Would you return, word for word, the lines of the data below from the line with "(s.setArg1 v).arg0 = s.arg0 := (rfl)" through the line with "(s.setArg1 v).expr = s.expr := (rfl)", and no others?

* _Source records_
---
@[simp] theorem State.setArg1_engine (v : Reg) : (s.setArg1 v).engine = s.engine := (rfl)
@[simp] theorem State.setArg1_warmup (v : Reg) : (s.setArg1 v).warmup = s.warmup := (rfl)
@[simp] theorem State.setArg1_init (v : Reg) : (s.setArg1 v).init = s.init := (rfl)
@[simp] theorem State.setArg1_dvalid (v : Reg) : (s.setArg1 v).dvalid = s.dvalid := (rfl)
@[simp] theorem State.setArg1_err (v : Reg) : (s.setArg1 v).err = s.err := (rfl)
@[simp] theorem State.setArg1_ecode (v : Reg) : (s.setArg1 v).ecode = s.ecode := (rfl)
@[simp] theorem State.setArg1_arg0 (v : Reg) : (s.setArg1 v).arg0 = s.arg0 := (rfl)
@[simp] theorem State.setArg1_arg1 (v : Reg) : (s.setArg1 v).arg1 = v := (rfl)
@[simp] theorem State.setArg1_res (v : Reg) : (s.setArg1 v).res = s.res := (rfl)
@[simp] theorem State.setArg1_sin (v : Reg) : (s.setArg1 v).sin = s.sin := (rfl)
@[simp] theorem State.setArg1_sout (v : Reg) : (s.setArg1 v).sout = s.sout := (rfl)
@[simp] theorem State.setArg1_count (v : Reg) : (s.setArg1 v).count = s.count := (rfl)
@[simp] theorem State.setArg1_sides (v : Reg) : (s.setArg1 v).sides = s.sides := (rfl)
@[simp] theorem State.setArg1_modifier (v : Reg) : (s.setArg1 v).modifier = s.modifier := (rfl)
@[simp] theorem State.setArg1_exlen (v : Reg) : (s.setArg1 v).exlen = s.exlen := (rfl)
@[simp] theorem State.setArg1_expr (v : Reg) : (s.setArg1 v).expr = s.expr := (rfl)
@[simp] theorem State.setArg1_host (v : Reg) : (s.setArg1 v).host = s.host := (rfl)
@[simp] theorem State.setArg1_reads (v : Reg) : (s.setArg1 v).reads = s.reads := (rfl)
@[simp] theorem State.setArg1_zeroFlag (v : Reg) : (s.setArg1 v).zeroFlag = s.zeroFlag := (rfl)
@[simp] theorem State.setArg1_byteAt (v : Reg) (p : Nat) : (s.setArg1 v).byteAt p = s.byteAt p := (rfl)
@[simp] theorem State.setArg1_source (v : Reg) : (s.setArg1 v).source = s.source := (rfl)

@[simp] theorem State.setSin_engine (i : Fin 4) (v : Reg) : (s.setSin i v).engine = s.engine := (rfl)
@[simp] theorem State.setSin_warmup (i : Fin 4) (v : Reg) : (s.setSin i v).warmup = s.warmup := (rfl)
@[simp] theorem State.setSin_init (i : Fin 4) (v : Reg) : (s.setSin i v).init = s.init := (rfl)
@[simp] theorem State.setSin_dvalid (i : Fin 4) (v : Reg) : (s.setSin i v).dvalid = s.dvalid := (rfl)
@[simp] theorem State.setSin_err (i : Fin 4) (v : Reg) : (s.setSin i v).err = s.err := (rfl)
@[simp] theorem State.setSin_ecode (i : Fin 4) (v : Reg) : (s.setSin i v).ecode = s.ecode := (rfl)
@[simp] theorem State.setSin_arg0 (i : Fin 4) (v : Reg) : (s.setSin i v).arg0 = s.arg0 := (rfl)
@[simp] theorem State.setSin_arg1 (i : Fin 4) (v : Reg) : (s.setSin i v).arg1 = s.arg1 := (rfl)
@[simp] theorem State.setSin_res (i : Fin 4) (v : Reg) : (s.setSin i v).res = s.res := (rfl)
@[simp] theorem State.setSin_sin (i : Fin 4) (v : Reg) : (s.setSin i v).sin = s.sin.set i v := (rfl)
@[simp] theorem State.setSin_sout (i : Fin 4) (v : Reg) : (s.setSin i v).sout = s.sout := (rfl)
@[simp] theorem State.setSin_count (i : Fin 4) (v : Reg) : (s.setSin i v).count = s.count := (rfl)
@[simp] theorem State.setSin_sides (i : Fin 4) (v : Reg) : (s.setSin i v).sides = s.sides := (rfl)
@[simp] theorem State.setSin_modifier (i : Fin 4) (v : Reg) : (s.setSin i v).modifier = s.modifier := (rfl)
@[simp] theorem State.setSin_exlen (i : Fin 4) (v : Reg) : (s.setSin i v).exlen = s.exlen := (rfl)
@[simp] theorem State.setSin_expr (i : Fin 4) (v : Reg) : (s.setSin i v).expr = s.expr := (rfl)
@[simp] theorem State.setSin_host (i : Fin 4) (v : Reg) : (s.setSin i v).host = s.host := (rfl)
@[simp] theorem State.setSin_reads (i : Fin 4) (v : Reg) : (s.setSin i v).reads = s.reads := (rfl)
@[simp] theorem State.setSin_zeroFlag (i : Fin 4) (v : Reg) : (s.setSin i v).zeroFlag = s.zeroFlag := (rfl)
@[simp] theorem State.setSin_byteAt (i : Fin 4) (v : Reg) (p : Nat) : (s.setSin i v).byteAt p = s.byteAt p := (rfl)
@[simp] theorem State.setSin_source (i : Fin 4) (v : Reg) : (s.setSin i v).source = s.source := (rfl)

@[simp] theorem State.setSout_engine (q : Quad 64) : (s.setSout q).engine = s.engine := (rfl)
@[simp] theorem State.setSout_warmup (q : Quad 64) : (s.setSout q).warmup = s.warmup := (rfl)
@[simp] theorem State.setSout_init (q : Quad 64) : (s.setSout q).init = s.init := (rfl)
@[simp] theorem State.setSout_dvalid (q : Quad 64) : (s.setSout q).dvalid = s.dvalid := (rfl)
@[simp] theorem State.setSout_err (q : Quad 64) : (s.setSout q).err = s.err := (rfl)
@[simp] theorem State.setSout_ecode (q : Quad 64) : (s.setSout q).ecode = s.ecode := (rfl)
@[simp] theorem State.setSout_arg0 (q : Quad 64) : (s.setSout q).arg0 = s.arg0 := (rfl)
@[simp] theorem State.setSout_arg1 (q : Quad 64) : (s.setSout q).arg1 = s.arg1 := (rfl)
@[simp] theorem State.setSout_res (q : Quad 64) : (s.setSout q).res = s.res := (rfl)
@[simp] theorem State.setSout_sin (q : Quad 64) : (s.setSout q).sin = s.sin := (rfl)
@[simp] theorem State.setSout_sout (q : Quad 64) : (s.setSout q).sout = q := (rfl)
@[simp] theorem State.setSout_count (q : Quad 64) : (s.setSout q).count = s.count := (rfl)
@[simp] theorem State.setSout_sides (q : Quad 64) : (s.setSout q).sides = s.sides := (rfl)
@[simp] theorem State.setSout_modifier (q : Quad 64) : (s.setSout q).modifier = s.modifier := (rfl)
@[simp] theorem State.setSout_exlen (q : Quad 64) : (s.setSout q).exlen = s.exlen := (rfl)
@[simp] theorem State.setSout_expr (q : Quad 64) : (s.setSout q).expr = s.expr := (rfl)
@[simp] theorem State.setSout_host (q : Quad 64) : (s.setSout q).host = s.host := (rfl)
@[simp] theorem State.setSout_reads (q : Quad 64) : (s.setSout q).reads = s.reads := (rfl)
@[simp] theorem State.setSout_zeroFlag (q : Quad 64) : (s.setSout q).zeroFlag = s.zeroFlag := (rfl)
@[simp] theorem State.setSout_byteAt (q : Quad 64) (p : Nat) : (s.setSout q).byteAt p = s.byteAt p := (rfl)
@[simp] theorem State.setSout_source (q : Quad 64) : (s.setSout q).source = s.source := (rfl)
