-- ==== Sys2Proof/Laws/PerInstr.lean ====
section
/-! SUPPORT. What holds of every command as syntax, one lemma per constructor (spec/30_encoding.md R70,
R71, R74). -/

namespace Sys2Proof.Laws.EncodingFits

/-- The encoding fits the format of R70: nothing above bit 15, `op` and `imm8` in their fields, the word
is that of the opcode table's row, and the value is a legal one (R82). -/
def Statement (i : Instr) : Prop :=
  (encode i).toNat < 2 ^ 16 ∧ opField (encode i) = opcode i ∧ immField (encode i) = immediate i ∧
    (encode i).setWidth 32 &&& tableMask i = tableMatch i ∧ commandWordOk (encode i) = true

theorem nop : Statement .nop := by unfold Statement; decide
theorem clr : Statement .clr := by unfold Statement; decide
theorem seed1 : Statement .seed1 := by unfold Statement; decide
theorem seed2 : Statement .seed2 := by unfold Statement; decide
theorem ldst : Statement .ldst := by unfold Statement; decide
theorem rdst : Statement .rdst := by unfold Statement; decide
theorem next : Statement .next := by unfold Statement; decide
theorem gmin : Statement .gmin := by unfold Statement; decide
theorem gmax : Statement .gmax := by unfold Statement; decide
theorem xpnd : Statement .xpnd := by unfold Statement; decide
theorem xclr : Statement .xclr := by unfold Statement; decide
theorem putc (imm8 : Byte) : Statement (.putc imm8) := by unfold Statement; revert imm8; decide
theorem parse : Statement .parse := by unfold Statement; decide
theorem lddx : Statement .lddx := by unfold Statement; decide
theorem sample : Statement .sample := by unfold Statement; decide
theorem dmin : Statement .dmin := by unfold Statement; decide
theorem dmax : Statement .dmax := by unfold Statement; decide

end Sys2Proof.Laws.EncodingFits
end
---
* _ANSWER TO THE PROBLEM_
@[simp] theorem State.setArg1_arg0 (v : Reg) : (s.setArg1 v).arg0 = s.arg0 := (rfl)
@[simp] theorem State.setArg1_arg1 (v : Reg) : (s.setArg1 v).arg1 = v := (rfl)
@[simp] theorem State.setArg1_res (v : Reg) : (s.setArg1 v).res = s.res := (rfl)
@[simp] theorem State.setArg1_sin (v : Reg) : (s.setArg1 v).sin = s.sin := (rfl)
@[simp] theorem State.setArg1_sout (v : Reg) : (s.setArg1 v).sout = s.sout := (rfl)
@[simp] theorem State.setArg1_count (v : Reg) : (s.setArg1 v).count = s.count := (rfl)
@[simp] theorem State.setArg1_sides (v : Reg) : (s.setArg1 v).sides = s.sides := (rfl)
@[simp] theorem State.setArg1_modifier (v : Reg) : (s.setArg1 v).modifier = s.modifier := (rfl)
@[simp] theorem State.setArg1_exlen (v : Reg) : (s.setArg1 v).exlen = s.exlen := (rfl)
@[simp] theorem State.setArg1_expr (v : Reg) : (s.setArg1 v).expr = s.expr := (rfl)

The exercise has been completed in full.